*** Information provided ***

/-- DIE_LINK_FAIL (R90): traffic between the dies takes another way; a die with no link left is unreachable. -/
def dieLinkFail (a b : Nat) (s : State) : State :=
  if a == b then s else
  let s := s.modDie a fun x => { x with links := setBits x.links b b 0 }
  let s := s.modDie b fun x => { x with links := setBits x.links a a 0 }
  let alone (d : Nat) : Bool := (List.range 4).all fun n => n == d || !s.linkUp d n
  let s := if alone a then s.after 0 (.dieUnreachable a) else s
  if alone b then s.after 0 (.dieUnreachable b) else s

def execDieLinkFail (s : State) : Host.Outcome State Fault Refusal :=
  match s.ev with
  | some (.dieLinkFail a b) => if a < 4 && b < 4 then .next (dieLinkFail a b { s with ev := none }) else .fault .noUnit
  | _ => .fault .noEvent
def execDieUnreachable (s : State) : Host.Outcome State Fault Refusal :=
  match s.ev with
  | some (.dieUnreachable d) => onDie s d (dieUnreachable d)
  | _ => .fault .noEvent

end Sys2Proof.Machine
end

*** End of Information provided ***
*** Information provided ***

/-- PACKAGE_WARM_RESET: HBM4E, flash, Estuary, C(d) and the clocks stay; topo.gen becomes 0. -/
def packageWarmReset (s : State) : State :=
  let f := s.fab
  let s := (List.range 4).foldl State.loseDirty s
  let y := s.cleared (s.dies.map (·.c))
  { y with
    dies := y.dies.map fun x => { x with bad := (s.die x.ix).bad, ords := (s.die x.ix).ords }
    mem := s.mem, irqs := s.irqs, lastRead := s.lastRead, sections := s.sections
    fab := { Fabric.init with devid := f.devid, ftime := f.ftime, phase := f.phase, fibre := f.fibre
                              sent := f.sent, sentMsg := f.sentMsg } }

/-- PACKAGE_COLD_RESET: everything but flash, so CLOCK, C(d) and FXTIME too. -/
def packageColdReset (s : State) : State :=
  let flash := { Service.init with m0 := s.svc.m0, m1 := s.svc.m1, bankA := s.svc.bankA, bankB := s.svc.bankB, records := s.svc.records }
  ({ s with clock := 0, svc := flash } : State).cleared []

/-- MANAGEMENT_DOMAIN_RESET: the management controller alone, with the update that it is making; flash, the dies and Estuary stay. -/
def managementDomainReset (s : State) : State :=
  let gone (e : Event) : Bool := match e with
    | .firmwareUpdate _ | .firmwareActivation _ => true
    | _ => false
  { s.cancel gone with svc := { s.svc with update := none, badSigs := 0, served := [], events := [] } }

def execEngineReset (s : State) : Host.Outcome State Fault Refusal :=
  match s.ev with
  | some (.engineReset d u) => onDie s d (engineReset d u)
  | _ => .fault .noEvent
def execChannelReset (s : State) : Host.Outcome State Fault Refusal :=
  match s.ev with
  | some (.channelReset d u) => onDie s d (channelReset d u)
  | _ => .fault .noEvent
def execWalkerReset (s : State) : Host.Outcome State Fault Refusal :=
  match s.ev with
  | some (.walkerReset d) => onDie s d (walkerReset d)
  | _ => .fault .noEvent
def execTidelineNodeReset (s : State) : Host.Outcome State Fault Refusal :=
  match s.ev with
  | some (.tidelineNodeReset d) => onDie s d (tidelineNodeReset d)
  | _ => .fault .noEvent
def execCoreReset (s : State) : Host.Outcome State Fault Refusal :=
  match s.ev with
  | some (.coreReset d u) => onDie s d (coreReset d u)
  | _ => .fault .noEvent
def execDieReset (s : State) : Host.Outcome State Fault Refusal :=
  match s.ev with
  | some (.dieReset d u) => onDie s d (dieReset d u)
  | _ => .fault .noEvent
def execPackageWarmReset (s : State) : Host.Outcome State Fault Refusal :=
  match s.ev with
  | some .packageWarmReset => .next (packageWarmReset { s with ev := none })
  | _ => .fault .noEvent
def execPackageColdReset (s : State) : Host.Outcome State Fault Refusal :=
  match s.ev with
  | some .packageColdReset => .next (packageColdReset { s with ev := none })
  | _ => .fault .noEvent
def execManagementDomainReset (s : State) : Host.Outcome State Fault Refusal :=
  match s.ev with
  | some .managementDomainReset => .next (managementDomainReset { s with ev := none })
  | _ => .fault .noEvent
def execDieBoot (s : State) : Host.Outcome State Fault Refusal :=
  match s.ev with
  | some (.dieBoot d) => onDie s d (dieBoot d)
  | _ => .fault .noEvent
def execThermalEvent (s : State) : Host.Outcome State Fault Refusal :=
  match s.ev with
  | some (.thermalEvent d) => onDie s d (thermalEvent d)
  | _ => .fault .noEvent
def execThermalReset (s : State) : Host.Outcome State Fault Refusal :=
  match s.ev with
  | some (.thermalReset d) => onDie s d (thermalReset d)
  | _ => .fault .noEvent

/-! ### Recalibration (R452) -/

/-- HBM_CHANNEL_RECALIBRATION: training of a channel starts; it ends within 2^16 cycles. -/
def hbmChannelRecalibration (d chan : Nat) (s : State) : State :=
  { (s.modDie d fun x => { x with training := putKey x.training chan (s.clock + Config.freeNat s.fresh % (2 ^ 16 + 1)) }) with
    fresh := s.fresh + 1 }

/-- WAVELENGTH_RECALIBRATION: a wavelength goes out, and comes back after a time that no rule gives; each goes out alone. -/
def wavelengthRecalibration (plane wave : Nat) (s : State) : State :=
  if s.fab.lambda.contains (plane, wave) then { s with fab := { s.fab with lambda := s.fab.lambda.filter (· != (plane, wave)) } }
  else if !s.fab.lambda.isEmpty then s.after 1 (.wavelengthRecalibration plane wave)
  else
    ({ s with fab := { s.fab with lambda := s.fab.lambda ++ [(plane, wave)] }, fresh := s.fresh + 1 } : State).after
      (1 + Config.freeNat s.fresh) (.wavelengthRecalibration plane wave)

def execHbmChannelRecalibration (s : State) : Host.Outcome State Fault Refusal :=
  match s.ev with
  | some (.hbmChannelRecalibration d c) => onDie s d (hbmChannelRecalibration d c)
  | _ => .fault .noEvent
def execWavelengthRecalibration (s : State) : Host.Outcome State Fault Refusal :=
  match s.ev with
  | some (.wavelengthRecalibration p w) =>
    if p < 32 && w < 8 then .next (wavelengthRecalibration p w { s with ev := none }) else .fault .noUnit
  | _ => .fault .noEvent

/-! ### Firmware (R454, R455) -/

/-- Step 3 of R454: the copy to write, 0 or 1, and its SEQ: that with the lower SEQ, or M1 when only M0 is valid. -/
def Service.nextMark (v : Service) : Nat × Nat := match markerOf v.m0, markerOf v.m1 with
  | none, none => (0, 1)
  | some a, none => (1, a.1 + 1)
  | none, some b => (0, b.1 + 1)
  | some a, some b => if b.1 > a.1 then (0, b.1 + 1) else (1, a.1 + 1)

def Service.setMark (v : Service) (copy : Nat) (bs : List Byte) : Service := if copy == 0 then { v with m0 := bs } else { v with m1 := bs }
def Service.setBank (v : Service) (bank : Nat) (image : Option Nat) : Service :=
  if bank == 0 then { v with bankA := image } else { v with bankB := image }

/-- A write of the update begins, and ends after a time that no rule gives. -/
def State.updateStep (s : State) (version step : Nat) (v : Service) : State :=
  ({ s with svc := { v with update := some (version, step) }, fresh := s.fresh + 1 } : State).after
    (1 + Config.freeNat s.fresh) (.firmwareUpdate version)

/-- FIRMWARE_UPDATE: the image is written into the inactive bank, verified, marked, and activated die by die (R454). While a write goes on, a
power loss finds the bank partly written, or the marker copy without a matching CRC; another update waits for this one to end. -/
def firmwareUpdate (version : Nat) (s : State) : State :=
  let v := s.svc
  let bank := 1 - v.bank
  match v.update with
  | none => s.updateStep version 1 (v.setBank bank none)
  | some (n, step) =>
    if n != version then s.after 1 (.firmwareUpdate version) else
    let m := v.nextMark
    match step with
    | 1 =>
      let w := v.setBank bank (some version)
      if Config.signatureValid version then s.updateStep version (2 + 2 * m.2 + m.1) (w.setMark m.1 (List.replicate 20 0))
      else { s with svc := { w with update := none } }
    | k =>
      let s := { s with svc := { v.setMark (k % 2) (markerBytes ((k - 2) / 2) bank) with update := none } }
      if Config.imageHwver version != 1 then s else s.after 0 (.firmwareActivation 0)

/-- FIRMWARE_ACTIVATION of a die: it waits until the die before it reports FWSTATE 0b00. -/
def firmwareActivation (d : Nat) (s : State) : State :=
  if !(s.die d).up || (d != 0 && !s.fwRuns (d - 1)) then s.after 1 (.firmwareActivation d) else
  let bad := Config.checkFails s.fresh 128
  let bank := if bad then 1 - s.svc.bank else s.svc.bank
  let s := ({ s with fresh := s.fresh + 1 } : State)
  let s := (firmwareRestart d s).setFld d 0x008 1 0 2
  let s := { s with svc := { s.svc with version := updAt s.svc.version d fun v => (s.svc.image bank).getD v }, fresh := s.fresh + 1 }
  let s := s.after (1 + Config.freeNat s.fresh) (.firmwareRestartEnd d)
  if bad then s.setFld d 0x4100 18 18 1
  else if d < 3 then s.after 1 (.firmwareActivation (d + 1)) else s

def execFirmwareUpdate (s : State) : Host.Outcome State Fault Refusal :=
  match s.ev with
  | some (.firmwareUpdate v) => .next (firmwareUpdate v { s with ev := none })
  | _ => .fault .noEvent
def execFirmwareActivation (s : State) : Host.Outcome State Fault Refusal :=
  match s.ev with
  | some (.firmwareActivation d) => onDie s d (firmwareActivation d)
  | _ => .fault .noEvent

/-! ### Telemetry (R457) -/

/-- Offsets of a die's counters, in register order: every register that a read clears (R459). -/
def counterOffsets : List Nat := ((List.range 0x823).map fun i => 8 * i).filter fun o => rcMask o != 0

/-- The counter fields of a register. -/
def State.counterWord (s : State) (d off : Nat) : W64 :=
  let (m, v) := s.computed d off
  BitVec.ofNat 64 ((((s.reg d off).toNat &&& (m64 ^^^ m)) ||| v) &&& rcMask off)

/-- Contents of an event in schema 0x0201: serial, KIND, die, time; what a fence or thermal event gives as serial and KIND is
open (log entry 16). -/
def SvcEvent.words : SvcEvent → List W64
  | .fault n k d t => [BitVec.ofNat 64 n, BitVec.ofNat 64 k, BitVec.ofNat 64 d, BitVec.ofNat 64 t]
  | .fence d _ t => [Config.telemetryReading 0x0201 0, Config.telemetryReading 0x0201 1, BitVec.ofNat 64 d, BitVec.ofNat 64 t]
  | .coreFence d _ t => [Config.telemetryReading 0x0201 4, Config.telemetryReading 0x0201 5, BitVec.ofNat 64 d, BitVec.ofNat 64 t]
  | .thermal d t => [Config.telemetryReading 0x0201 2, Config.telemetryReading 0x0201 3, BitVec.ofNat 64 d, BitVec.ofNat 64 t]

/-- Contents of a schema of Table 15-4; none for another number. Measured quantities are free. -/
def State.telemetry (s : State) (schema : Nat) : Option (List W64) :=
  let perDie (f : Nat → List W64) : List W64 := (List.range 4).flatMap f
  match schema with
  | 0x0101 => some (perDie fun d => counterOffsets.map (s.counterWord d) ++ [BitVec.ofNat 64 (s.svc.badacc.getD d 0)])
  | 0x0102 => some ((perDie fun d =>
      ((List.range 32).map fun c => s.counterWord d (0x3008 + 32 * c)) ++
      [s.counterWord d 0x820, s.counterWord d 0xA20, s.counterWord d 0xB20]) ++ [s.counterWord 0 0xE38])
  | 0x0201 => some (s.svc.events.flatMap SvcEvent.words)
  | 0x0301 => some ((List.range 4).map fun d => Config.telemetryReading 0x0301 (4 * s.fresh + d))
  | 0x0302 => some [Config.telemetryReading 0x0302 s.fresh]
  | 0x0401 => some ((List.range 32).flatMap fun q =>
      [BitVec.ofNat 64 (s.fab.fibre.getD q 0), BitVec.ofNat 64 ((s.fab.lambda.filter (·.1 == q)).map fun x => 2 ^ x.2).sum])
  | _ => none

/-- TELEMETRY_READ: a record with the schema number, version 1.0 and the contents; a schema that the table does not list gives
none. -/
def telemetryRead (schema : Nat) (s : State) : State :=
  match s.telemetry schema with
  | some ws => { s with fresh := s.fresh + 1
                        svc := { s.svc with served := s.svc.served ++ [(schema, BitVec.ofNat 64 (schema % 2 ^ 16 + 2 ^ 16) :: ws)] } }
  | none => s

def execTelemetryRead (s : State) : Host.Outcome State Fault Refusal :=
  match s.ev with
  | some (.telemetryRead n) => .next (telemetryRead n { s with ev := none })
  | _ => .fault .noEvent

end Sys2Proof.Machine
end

*** End of Information provided ***

- _Work to be completed_:
Begin at the line that has "open (log entry 16). -/" in the entries above; stop after the line that has "def State.telemetry (s". Transcribe exactly those lines and no others.

- _Finished task_:
open (log entry 16). -/
def SvcEvent.words : SvcEvent → List W64
  | .fault n k d t => [BitVec.ofNat 64 n, BitVec.ofNat 64 k, BitVec.ofNat 64 d, BitVec.ofNat 64 t]
  | .fence d _ t => [Config.telemetryReading 0x0201 0, Config.telemetryReading 0x0201 1, BitVec.ofNat 64 d, BitVec.ofNat 64 t]
  | .coreFence d _ t => [Config.telemetryReading 0x0201 4, Config.telemetryReading 0x0201 5, BitVec.ofNat 64 d, BitVec.ofNat 64 t]
  | .thermal d t => [Config.telemetryReading 0x0201 2, Config.telemetryReading 0x0201 3, BitVec.ofNat 64 d, BitVec.ofNat 64 t]

/-- Contents of a schema of Table 15-4; none for another number. Measured quantities are free. -/
def State.telemetry (s : State) (schema : Nat) : Option (List W64) :=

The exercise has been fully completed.